How are liberal values such as gender equality and gay rights put into the service of a globally ascending neo-nationalism? This panel brings together ethnographers studying the frictions and entanglements between liberalism, neo-nationalism, and sexuality from the far right to queer activism.

Long Abstract:

The era of post-Fordist liberalism has met fierce opposition in the rise of authoritarian far-right neo-nationalisms. While liberal values such as gender equality, multiculturalism, and gay rights continue to proliferate in the institutions of Europe, so too do their adversaries: anti-feminism, Islamophobia, and heterosexism. However, we're not confronted with a clear divide between liberals and anti-liberals, but rather with a tangled ideological web in which globalizing gender equality and gay rights are put into the service of likewise globalizing anti-Muslim discourses and projects.

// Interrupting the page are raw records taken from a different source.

/-! ### `onReference` -/

section
variable (f : Reference → Reference)
@[simp] theorem State.onReference_pending : (s.onReference l f).pending = s.pending := (rfl)
@[simp] theorem State.onReference_cond : (s.onReference l f).cond = s.cond := (rfl)
@[simp] theorem State.onReference_bank : (s.onReference l f).bank = s.bank := (rfl)
@[simp] theorem State.onReference_decoder : (s.onReference l f).decoder = s.decoder := (rfl)
@[simp] theorem State.onReference_responses : (s.onReference l f).responses = s.responses := (rfl)
@[simp] theorem State.onReference_transfer : (s.onReference l f).transfer = s.transfer := (rfl)
@[simp] theorem State.onReference_notices : (s.onReference l f).notices = s.notices := (rfl)
@[simp] theorem State.onReference_counters : (s.onReference l f).counters = s.counters := (rfl)
@[simp] theorem State.onReference_link : (s.onReference l f).link = s.link := (rfl)
@[simp] theorem State.onReference_ports : (s.onReference l f).ports = s.ports := (rfl)
@[simp] theorem State.onReference_lane : (s.onReference l f).lane l = { s.lane l with reference := f (s.lane l).reference } := by cases l <;> rfl
@[simp] theorem State.onReference_other : (s.onReference l f).lane l.other = s.lane l.other := by cases l <;> rfl
@[simp] theorem State.onReference_lane_selection (k : Lane) : ((s.onReference l f).lane k).selection = (s.lane k).selection := by cases l <;> cases k <;> rfl
@[simp] theorem State.onReference_lane_filter (k : Lane) : ((s.onReference l f).lane k).filter = (s.lane k).filter := by cases l <;> cases k <;> rfl
@[simp] theorem State.onReference_lane_adapt (k : Lane) : ((s.onReference l f).lane k).adapt = (s.lane k).adapt := by cases l <;> cases k <;> rfl
@[simp] theorem State.onReference_lane_campaign (k : Lane) : ((s.onReference l f).lane k).campaign = (s.lane k).campaign := by cases l <;> cases k <;> rfl
@[simp] theorem State.onReference_lane_control (k : Lane) : ((s.onReference l f).lane k).control = (s.lane k).control := by cases l <;> cases k <;> rfl
@[simp] theorem State.onReference_lane_counters (k : Lane) : ((s.onReference l f).lane k).counters = (s.lane k).counters := by cases l <;> cases k <;> rfl
end
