-- ==== Sys2Proof/Laws/Bank.lean ====
section
/-! SUPPORT. What the words of the bank, the records of the sets and the answers of a command read as after each of
the shared operations, in the words that claims are stated in. -/

namespace Sys2Proof.Machine

variable {s : State} {l : Lane} {n : SetNo}

/-! ## Words -/

/-- Writes of consecutive words of a set replace those words and no other. -/
theorem State.writeWords_bankAt (h : s.bankWf) (n : SetNo) (w : Nat) (vs : List Word) (a : Nat) :
    (s.writeWords n w vs).bankAt a =
      if n.val * 64 + w ≤ a ∧ a < n.val * 64 + w + vs.length then
        { value := vs.getD (a - (n.val * 64 + w)) 0, flipped := [] }
      else s.bankAt a := by
  induction vs generalizing s w with
  | nil => simp only [State.writeWords, List.length_nil]; rw [if_neg (by omega)]
  | cons x vs ih =>
    rw [State.writeWords, ih (State.writeWord_wf h n w x) (w + 1)]
    have hx : (s.writeWord n w x).bankAt a = if a = n.val * 64 + w then ⟨x, []⟩ else s.bankAt a :=
      Memory.read_write h _ _ _
    rw [hx]
    by_cases h1 : n.val * 64 + (w + 1) ≤ a ∧ a < n.val * 64 + (w + 1) + vs.length
    · rw [if_pos h1, if_pos (by simp only [List.length_cons]; omega)]
      obtain ⟨k, hk⟩ : ∃ k, a - (n.val * 64 + w) = k + 1 := ⟨a - (n.val * 64 + w) - 1, by omega⟩
      rw [hk, List.getD_cons_succ, show a - (n.val * 64 + (w + 1)) = k by omega]
    · rw [if_neg h1]
      by_cases h2 : a = n.val * 64 + w
      · rw [if_pos h2, if_pos (by simp only [List.length_cons]; omega), h2]; simp
      · rw [if_neg h2, if_neg (by simp only [List.length_cons]; omega)]

/-- A set zeroed reads 0 in each of its words. -/
theorem State.writeZeros_bankAt (h : s.bankWf) (n : SetNo) (k a : Nat) :
    (s.writeWords n 0 (List.replicate k 0)).bankAt a =
      if n.val * 64 ≤ a ∧ a < n.val * 64 + k then { value := 0, flipped := [] } else s.bankAt a := by
  rw [State.writeWords_bankAt h]
  simp only [List.length_replicate, Nat.add_zero]
  split
  · rw [List.getD_eq_getElem?_getD, List.getElem?_replicate]; split <;> rfl
  · rfl

/-- A change of a set's record leaves every word. -/
@[simp] theorem State.onRecord_bankAt (n : SetNo) (f : SetRecord → SetRecord) (a : Nat) :
    (s.onRecord n f).bankAt a = s.bankAt a := (rfl)

/-- The word at a set's place. -/
theorem State.bankAt_cell (w : Nat) : s.bankAt (n.val * 64 + w) = s.cell n w := (rfl)

/-! ## Records -/

theorem State.onNamed_record (o : Option SetNo) (f : SetRecord → SetRecord) (n : SetNo) :
    (s.onNamed o f).record n = if o = some n then f (s.record n) else s.record n := by
  unfold State.onNamed
  cases o with
  | none => simp
  | some m => simp only [State.onRecord_record]; by_cases h : n = m <;> simp [h, eq_comm]

/-- A change of name changes the records of the sets alone. -/
theorem State.onNamed_eq (o : Option SetNo) (f : SetRecord → SetRecord) :
    ∃ r, s.onNamed o f = { s with bank := { s.bank with records := r } } := by
  unfold State.onNamed; split
  · exact ⟨_, rfl⟩
  · exact ⟨s.bank.records, rfl⟩

theorem State.rename_eq (o new : Option SetNo) :
    ∃ r, s.rename l o new = { s with bank := { s.bank with records := r } } := by
  unfold State.rename; split
  · exact ⟨s.bank.records, rfl⟩
  · obtain ⟨r, h⟩ := State.onNamed_eq (s := s) o SetRecord.lowered
    obtain ⟨r2, h2⟩ := State.onNamed_eq (s := s.onNamed o SetRecord.lowered) new fun r => r.named l
    exact ⟨r2, by rw [h2, h]⟩

/-- The upkeep of the records when a name changes (R42). -/
theorem State.rename_record (o new : Option SetNo) (n : SetNo) :
    (s.rename l o new).record n = (s.record n).renamed n l o new := by
  unfold State.rename SetRecord.renamed
  split
  · rfl
  · rename_i h
    rw [State.onNamed_record, State.onNamed_record]
    by_cases h1 : new = some n
    · have : o ≠ some n := by rintro rfl; exact h h1.symm
      simp [h1, this, SetRecord.named]
    · simp only [h1, if_false]
      split
      · simp only [SetRecord.lowered]; congr 1; split <;> split <;> first | rfl | omega
      · rfl

/-! ## Answers -/

/-- A command's answer in the words of `State.answered`. -/
theorem State.respond_eq (code : BitVec 6) (r : Reply) :
    s.respond code r = s.answered code.toNat r.result.code r.words := by
  simp [State.respond, State.enqueue, State.answered, responseHeader, natWord]

theorem State.reported_none : s.reported 0 0 = s := by simp [State.reported]

/-- The report of one refused and of one clamped word in the words of `State.reported`. -/
theorem State.reported_refused : s.enqueue .command [16400#16] = s.reported 1 0 := by
  simp [State.reported, State.enqueue]
theorem State.reported_clamped : s.enqueue .command [16385#16] = s.reported 0 1 := by
  simp [State.reported, State.enqueue]

end Sys2Proof.Machine
end

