theorem witness_SweepExamine :
    (∀ st ∈ [SetState.free, .loading, .ready, .live, .quarantined],
        let s := withSet (moving .sweep .examine 0 1) 5 st .none
        s.transfer.state = .active ∧ s.transfer.mode = .sweep ∧ s.transfer.phase = .examine ∧ s.transfer.current = some 5
          ∧ (s.record 5).state = st)
      ∧ ({ moving .sweep .examine 0 1 with transfer :=
          { (moving .sweep .examine 0 1).transfer with current := none } } : State).transfer.current = none := by
  decide +kernel

theorem witness_WaitingTransfer :
    ∀ m ∈ [TransferMode.copy, .dump],
      let u := withSet (moving m .words 0 50) 5 .loading .source
      let s := { u with transfer := { u.transfer with state := .waiting, waitCount := 4095 } }
      s.transfer.state = .waiting ∧ s.transfer.current = some 5 ∧ 4095 ≤ s.transfer.waitCount
        ∧ (s.record 5).state = .loading := by decide +kernel

/-- A waiting transfer whose source holds no error, one or two, with the pointer at its last word and past it. -/
theorem witness_WaitingTransfer_of_reads :
    ∀ m ∈ [TransferMode.copy, .dump], ∀ c ∈ [(⟨3, []⟩ : Cell), ⟨3, [16]⟩, ⟨3, [0, 15]⟩], ∀ w ∈ [49, 50],
      let u := withWord (withSet (moving m .words 0 50) 5 .loading .source) (5 * 64 + 49) c
      let s := { u with
        transfer := { u.transfer with state := .waiting }
        decoder := { Decoder.reset with pointer := ⟨.bank, .zero, 5 * 64 + w⟩ } }
      s.transfer.state = .waiting ∧ s.transfer.current = some 5 ∧ (s.record 5).state = .loading ∧ s.storesCanonical
        ∧ (s.lane .zero).selection.current ≠ some 5 ∧ (s.lane .one).selection.current ≠ some 5 ∧ s.accepts 1
        ∧ (5#9).toNat = (5 : SetNo).val ∧ (s.record 5).hold ≠ .destination ∧ 1 ≤ (16#9).toNat ∧ (16#9).toNat ≤ 16 ∧ w ≤ 50
        ∧ s.decoder.pointer.region = .bank ∧ s.decoder.pointer.addr = (5 : SetNo).val * 64 + w
        ∧ s.responses.length + 1 + min (16#9).toNat (50 - w) ≤ 32 := by decide +kernel

theorem witness_LimitEvents :
    (let s := (inMode State.reset .standby).onReference .zero fun r => { r with status := .stale, staleCount := 19 }
     (s.lane .zero).control.mode ≠ .off ∧ (s.lane .zero).reference.fresh = false ∧ (s.lane .zero).reference.status ≠ .lost
       ∧ 1 ≤ (s.lane .zero).control.staleLimit ∧ (s.lane .zero).reference.staleCount ≤ 1022
       ∧ (s.lane .zero).control.staleLimit + (s.lane .zero).control.holdLength ≤ (s.lane .zero).reference.staleCount + 1)
      ∧ (let s := State.reset.onControl .zero fun c => { c with mode := .priming, fill := 63 }
         (s.lane .zero).control.mode = .priming ∧ (s.lane .zero).reference.status = .good ∧ (s.lane .zero).control.fill = 63)
      ∧ (let s := service.onCampaign .zero fun c => { c with state := .running, requested := 65535, done := 65534 }
         (s.lane .zero).campaign.state = .running ∧ (s.lane .zero).campaign.done + 1 = (s.lane .zero).campaign.requested)
      ∧ (let s := service.onAdapt .zero fun x => { x with mode := .window, window := 1 }
         (s.lane .zero).control.mode = .running ∧ (s.lane .zero).adapt.mode = .window ∧ (s.lane .zero).adapt.window = 1)
      ∧ let s : State := { State.reset with decoder := { Decoder.reset with command := some ⟨⟨1, .zero, 0⟩, []⟩, age := 15 } }
        s.decoder.command = some ⟨⟨1, .zero, 0⟩, []⟩ ∧ s.decoder.age = 15 := by decide

/-- A saturation run of 31 and of 32 in a RUNNING lane, sums at both sides of the signed-16 range, an age and a wait count
one short of their limits. -/
theorem witness_LimitEvents_of_a_frame :
    (let s := service.onFilter .zero fun z => { z with saturationRun := 31 }
     (s.lane .zero).filter.saturationRun < 32)
      ∧ (let s := service.onFilter .zero fun z => { z with saturationRun := 32 }
         (s.lane .zero).control.mode = .running ∧ 32 ≤ (s.lane .zero).filter.saturationRun)
      ∧ (∀ x ∈ [(-32769 : Int), 32768], x < -32768 ∨ 32767 < x) ∧ (∀ x ∈ [(-32768 : Int), 32767], ¬(x < -32768 ∨ 32767 < x))
      ∧ (let s : State :=
          { moving .dump .header 0 50 with
            transfer := { (moving .dump .header 0 50).transfer with state := .waiting, waitCount := 4095 }
            decoder := { Decoder.reset with command := some ⟨⟨1, .zero, 0⟩, []⟩, age := 15 } }
         (s.decoder.command ≠ none ∧ 15 ≤ s.decoder.age) ∧ s.transfer.state = .waiting ∧ 4095 ≤ s.transfer.waitCount) := by
  decide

Interdisciplinary work on homo- and femonationalism has demonstrated how the idea of "European values" has helped generate the figure of "the Muslim" as the fundamental "Other" of Europe. It is the strength of ethnography to complicate and disentangle such historical conjunctures through close attention to everyday practices and lives lived adjacently to the realm of formal politics. Political ethnographies attuned to recent theoretical developments in feminist and queer theory, on the one hand, and interdisciplinary investigations of racializations and nation-state formations, on the other, have begun to reveal the contours and dimensions of this tangled web of surprising coalitions, novel assemblages and (re)invented traditions.

We are looking to include ethnographically informed contributions focusing on the everyday politics of sexual democracy and sexual nationalisms. Bringing together ethnographers working at differentangles of this ideological field - from far-right parties to queer grassroots activism - this panel aims at challenging and updating our theoretical vocabularies on the intersectionality of neo-nationalism, racism, and the far right.